Collected data

* * *

-- ==== Sys2Proof/Laws/Ops.lean ====
section
/-! SUPPORT. What each shared operation does, said once: fetching, the stack, the least pressed key, and the runs of
registers and bytes stored and loaded, under this hardware's `P_ADDR_OOB = fault`. -/

namespace Sys2Proof.Machine

/-! ## Gating and fetching -/

theorem State.enabled_iff {s : State} : s.enabled = true ↔ s.runState = .running ∧ s.halt = .none := by
  unfold State.enabled
  rw [Bool.and_eq_true, decide_eq_true_eq, decide_eq_true_eq]

theorem fetchWord_hw {m : Memory} {a : Nat} : fetchWord .fault .fetch m a =
    if a + 1 < 4096 then some (wordOfBytes (Memory.read m a) (Memory.read m (a + 1))) else none := by
  unfold fetchWord
  rw [if_neg (by simp)]
  simp only [memRead_fault]
  by_cases h : a + 1 < 4096
  · simp only [if_pos h, if_pos (show a < 4096 by omega)]
  · by_cases h' : a < 4096
    · simp only [if_neg h, if_pos h']
    · simp only [if_neg h, if_neg h']

/-- The fetch of a step, in terms of the state. -/
theorem State.fetch_eq (s : State) : fetchWord hw.addrOob hw.oddPc s.mem s.pc.toNat =
    if s.pc.toNat + 1 < 4096 then some (s.wordAt s.pc.toNat) else none := fetchWord_hw

/-- The one inversion of a step: what it answers, case by case. -/
theorem step_eq (s : State) : step s =
    if s.runState = .running ∧ s.halt = .none then
      if s.pc.toNat + 1 < 4096 then
        match decodeWord (s.wordAt s.pc.toNat) with
        | none => .next s.advance
        | some i => exec i s.advance
      else .next (s.takeFault .memoryBounds s.pc 0#16)
    else .next s := by
  unfold step
  by_cases h : s.runState = .running ∧ s.halt = .none
  · rw [if_pos (State.enabled_iff.mpr h), if_pos h, State.fetch_eq]
    by_cases h' : s.pc.toNat + 1 < 4096
    · cases hd : decodeWord (s.wordAt s.pc.toNat) <;> simp [h', hd]
    · simp [h']
  · rw [if_neg (fun e => h (State.enabled_iff.mp e)), if_neg h]

/-! ## The stack -/

/-- A push with room: the entry at `sp` is the pushed value, and `sp` goes up by one. -/
theorem State.push_of_lt {s : State} (h : s.sp.val < 12) (v : Word) :
    s.push v = some { s with stack := s.stack.set s.sp.val v h, sp := ⟨s.sp.val + 1, by omega⟩ } := by
  unfold State.push; rw [dif_pos h]

theorem State.push_full {s : State} (h : ¬ s.sp.val < 12) (v : Word) : s.push v = none := by
  unfold State.push; rw [dif_neg h]

/-- A pop with an open call: the entry below `sp`, and `sp` goes down by one. -/
theorem State.pop_of_pos {s : State} (h : 0 < s.sp.val) :
    s.pop = some (s.stack[s.sp.val - 1]'(by omega), { s with sp := ⟨s.sp.val - 1, by omega⟩ }) := by
  unfold State.pop; rw [dif_pos h]

theorem State.pop_empty {s : State} (h : ¬ 0 < s.sp.val) : s.pop = none := by
  unfold State.pop; rw [dif_neg h]

/-! ## Registers in order, and the least pressed key -/

theorem allRegs_getElem (i : Nat) (h : i < allRegs.length) : (allRegs[i]).val = i := by
  have : ∀ j : Fin 16, (allRegs[j.val]'(j.isLt)).val = j.val := by decide
  exact this ⟨i, h⟩

theorem mem_allRegs (r : Reg) : r ∈ allRegs := by revert r; decide

/-- `V[0]` to `V[x]` are the registers up to `x`. -/
theorem mem_regsUpTo (x r : Reg) : r ∈ regsUpTo x ↔ r ≤ x := by revert x r; decide

theorem State.lowestKey_eq_none {s : State} : s.lowestKey = none ↔ ∀ k : Reg, s.key.getLsbD k.val = false := by
  unfold State.lowestKey
  rw [List.find?_eq_none]
  constructor
  · intro h k; simpa using h k (mem_allRegs k)
  · intro h k _; rw [h k]; simp

theorem State.lowestKey_eq_some {s : State} {k : Reg} : s.lowestKey = some k ↔
    s.key.getLsbD k.val = true ∧ ∀ j : Reg, j < k → s.key.getLsbD j.val = false := by
  unfold State.lowestKey
  rw [List.find?_eq_some_iff_getElem]
  constructor
  · rintro ⟨hk, i, hi, hik, hj⟩
    refine ⟨hk, fun j hjk => ?_⟩
    have e : i = k.val := by rw [← hik, allRegs_getElem]
    have hlt : j.val < i := by rw [e]; exact hjk
    have h2 := hj j.val hlt
    rwa [allRegs_getElem, Bool.not_eq_true'] at h2
  · rintro ⟨hk, hj⟩
    refine ⟨hk, k.val, k.isLt, Fin.ext (allRegs_getElem _ _), fun j hjk => ?_⟩
    rw [allRegs_getElem, Bool.not_eq_true']
    exact hj ⟨j, by omega⟩ hjk

/-- What reading a key answers: the flag of a named key, else a draw, which is counted. -/
theorem State.readKey_named {s : State} {v : Byte} (h : v.toNat < 16) : s.readKey v = (s.key.getLsbD v.toNat, s) := by
  unfold State.readKey; rw [if_pos h]

theorem State.readKey_unnamed {s : State} {v : Byte} (h : 16 ≤ v.toNat) :
    s.readKey v = (Config.keyDraw s.draws, s.countDraw) := by
  unfold State.readKey; rw [if_neg (by omega)]

/-! ## Bytes stored in a row -/

/-- Bytes stored inside memory: each at its address, every other byte as it was, the canonical form kept. -/
theorem storeBytes_fits {a : Nat} {vs : List Byte} {m : Memory} (h : a + vs.length ≤ 4096) :
    ∃ m', storeBytes .fault a vs m = some m' ∧
      (∀ k (hk : k < vs.length), Memory.read m' (a + k) = vs[k]) ∧
      (∀ b, b < a ∨ a + vs.length ≤ b → Memory.read m' b = Memory.read m b) ∧
      (Memory.wf m = true → Memory.wf m' = true) := by
  induction vs generalizing a m with
  | nil => exact ⟨m, rfl, fun k hk => absurd hk (Nat.not_lt_zero k), fun _ _ => rfl, id⟩
  | cons v vs ih =>
    simp only [List.length_cons] at h
    have ha : a < 4096 := by omega
    obtain ⟨m', hm', hin, hout, hwf⟩ := ih (a := a + 1) (m := Memory.write m a v) (by omega)
    refine ⟨m', ?_, ?_, ?_, fun hw => hwf (wf_write ha hw)⟩
    · simp only [storeBytes, memWrite_fault, if_pos ha]; exact hm'
    · intro k hk
      cases k with
      | zero =>
        show Memory.read m' a = v
        rw [hout a (Or.inl (by omega)), read_write_same]
      | succ k =>
        have hk' : k < vs.length := by simpa using hk
        have e : a + (k + 1) = a + 1 + k := by omega
        rw [e, hin k hk']; simp
    · intro b hb
      simp only [List.length_cons] at hb
      rw [hout b (by omega), read_write_other (by omega)]

/-- Bytes of which one falls outside memory are not stored: MEMORY_BOUNDS. -/
theorem storeBytes_outside {a : Nat} {vs : List Byte} {m : Memory} (h : 4096 < a + vs.length) (hv : vs ≠ []) :
    storeBytes .fault a vs m = none := by
  induction vs generalizing a m with
  | nil => exact absurd rfl hv
  | cons v vs ih =>
    simp only [storeBytes, memWrite_fault]
    by_cases ha : a < 4096
    · rw [if_pos ha]
      simp only [List.length_cons] at h
      refine ih (by omega) (fun e => ?_)
      subst e; simp at h; omega
    · rw [if_neg ha]

/-! ## Registers stored and loaded -/

/-- Registers stored inside memory: each at `base` plus its number, every other byte as it was, the canonical form
kept. -/
theorem storeRun_fits {V : Vector Byte 16} {base : Nat} {rs : List Reg} {m : Memory}
    (h : ∀ r ∈ rs, base + r.val < 4096) :
    ∃ m', storeRun .fault V base rs m = some m' ∧
      (∀ r ∈ rs, Memory.read m' (base + r.val) = V.get r) ∧
      (∀ b, (∀ r ∈ rs, b ≠ base + r.val) → Memory.read m' b = Memory.read m b) ∧
      (Memory.wf m = true → Memory.wf m' = true) := by
  induction rs generalizing m with
  | nil => exact ⟨m, rfl, fun r hr => absurd hr (List.not_mem_nil), fun _ _ => rfl, id⟩
  | cons q rs ih =>
    have hq : base + q.val < 4096 := h q List.mem_cons_self
    obtain ⟨m', hm', hin, hout, hwf⟩ :=
      ih (m := Memory.write m (base + q.val) (V.get q)) (fun r hr => h r (List.mem_cons_of_mem _ hr))
    refine ⟨m', ?_, ?_, ?_, fun hw => hwf (wf_write hq hw)⟩
    · simp only [storeRun, memWrite_fault, if_pos hq]; exact hm'
    · intro r hr
      by_cases hr' : r ∈ rs
      · exact hin r hr'
      · have e : r = q := (List.mem_cons.mp hr).resolve_right hr'
        subst e
        rw [hout _ (fun r' hr'' e => hr' ?_), read_write_same]
        have : r'.val = r.val := by omega
        rwa [← Fin.ext this]
    · intro b hb
      rw [hout b (fun r hr => hb r (List.mem_cons_of_mem _ hr)), read_write_other (hb q List.mem_cons_self)]

theorem storeRun_outside {V : Vector Byte 16} {base : Nat} {rs : List Reg} {m : Memory} {r : Reg} (hr : r ∈ rs)
    (h : 4096 ≤ base + r.val) : storeRun .fault V base rs m = none := by
  induction rs generalizing m with
  | nil => exact absurd hr List.not_mem_nil
  | cons q rs ih =>
    simp only [storeRun, memWrite_fault]
    by_cases hq : base + q.val < 4096
    · rw [if_pos hq]
      refine ih ((List.mem_cons.mp hr).resolve_left (fun e => ?_))
      subst e; omega
    · rw [if_neg hq]

/-- Registers loaded from memory: each holds the byte at `base` plus its number, every other register as it was. -/
theorem loadRun_fits {m : Memory} {base : Nat} {rs : List Reg} {V : Vector Byte 16}
    (h : ∀ r ∈ rs, base + r.val < 4096) :
    ∃ W, loadRun .fault m base rs V = some W ∧
      (∀ r ∈ rs, W.get r = Memory.read m (base + r.val)) ∧ (∀ r, r ∉ rs → W.get r = V.get r) := by
  induction rs generalizing V with
  | nil => exact ⟨V, rfl, fun r hr => absurd hr (List.not_mem_nil), fun _ _ => rfl⟩
  | cons q rs ih =>
    have hq : base + q.val < 4096 := h q List.mem_cons_self
    obtain ⟨W, hW, hin, hout⟩ :=
      ih (V := V.set q.val (Memory.read m (base + q.val)) q.isLt) (fun r hr => h r (List.mem_cons_of_mem _ hr))
    refine ⟨W, ?_, ?_, ?_⟩
    · simp only [loadRun, memRead_fault, if_pos hq]; exact hW
    · intro r hr
      by_cases hr' : r ∈ rs
      · exact hin r hr'
      · have e : r = q := (List.mem_cons.mp hr).resolve_right hr'
        subst e
        rw [hout r hr']
        exact Vector.getElem_set_self _
    · intro r hr
      rw [List.mem_cons, not_or] at hr
      rw [hout r hr.2]
      exact Vector.getElem_set_ne _ _ (fun e => hr.1 (Fin.ext e.symm))

theorem loadRun_outside {m : Memory} {base : Nat} {rs : List Reg} {V : Vector Byte 16} {r : Reg} (hr : r ∈ rs)
    (h : 4096 ≤ base + r.val) : loadRun .fault m base rs V = none := by
  induction rs generalizing V with
  | nil => exact absurd hr List.not_mem_nil
  | cons q rs ih =>
    simp only [loadRun, memRead_fault]
    by_cases hq : base + q.val < 4096
    · rw [if_pos hq]
      refine ih ((List.mem_cons.mp hr).resolve_left (fun e => ?_))
      subst e; omega
    · rw [if_neg hq]

end Sys2Proof.Machine
end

* * *

- [WHAT YOU ARE ASKED TO DO]: In your answer, include only the lines above starting at the line that holds "exact hj ⟨j, by omega⟩ hjk" and ending at the line that holds "s.readKey v = (Config.keyDraw", copied exactly.

- [ANSWER SPACE]:
    exact hj ⟨j, by omega⟩ hjk

/-- What reading a key answers: the flag of a named key, else a draw, which is counted. -/
theorem State.readKey_named {s : State} {v : Byte} (h : v.toNat < 16) : s.readKey v = (s.key.getLsbD v.toNat, s) := by
  unfold State.readKey; rw [if_pos h]

theorem State.readKey_unnamed {s : State} {v : Byte} (h : 16 ≤ v.toNat) :
    s.readKey v = (Config.keyDraw s.draws, s.countDraw) := by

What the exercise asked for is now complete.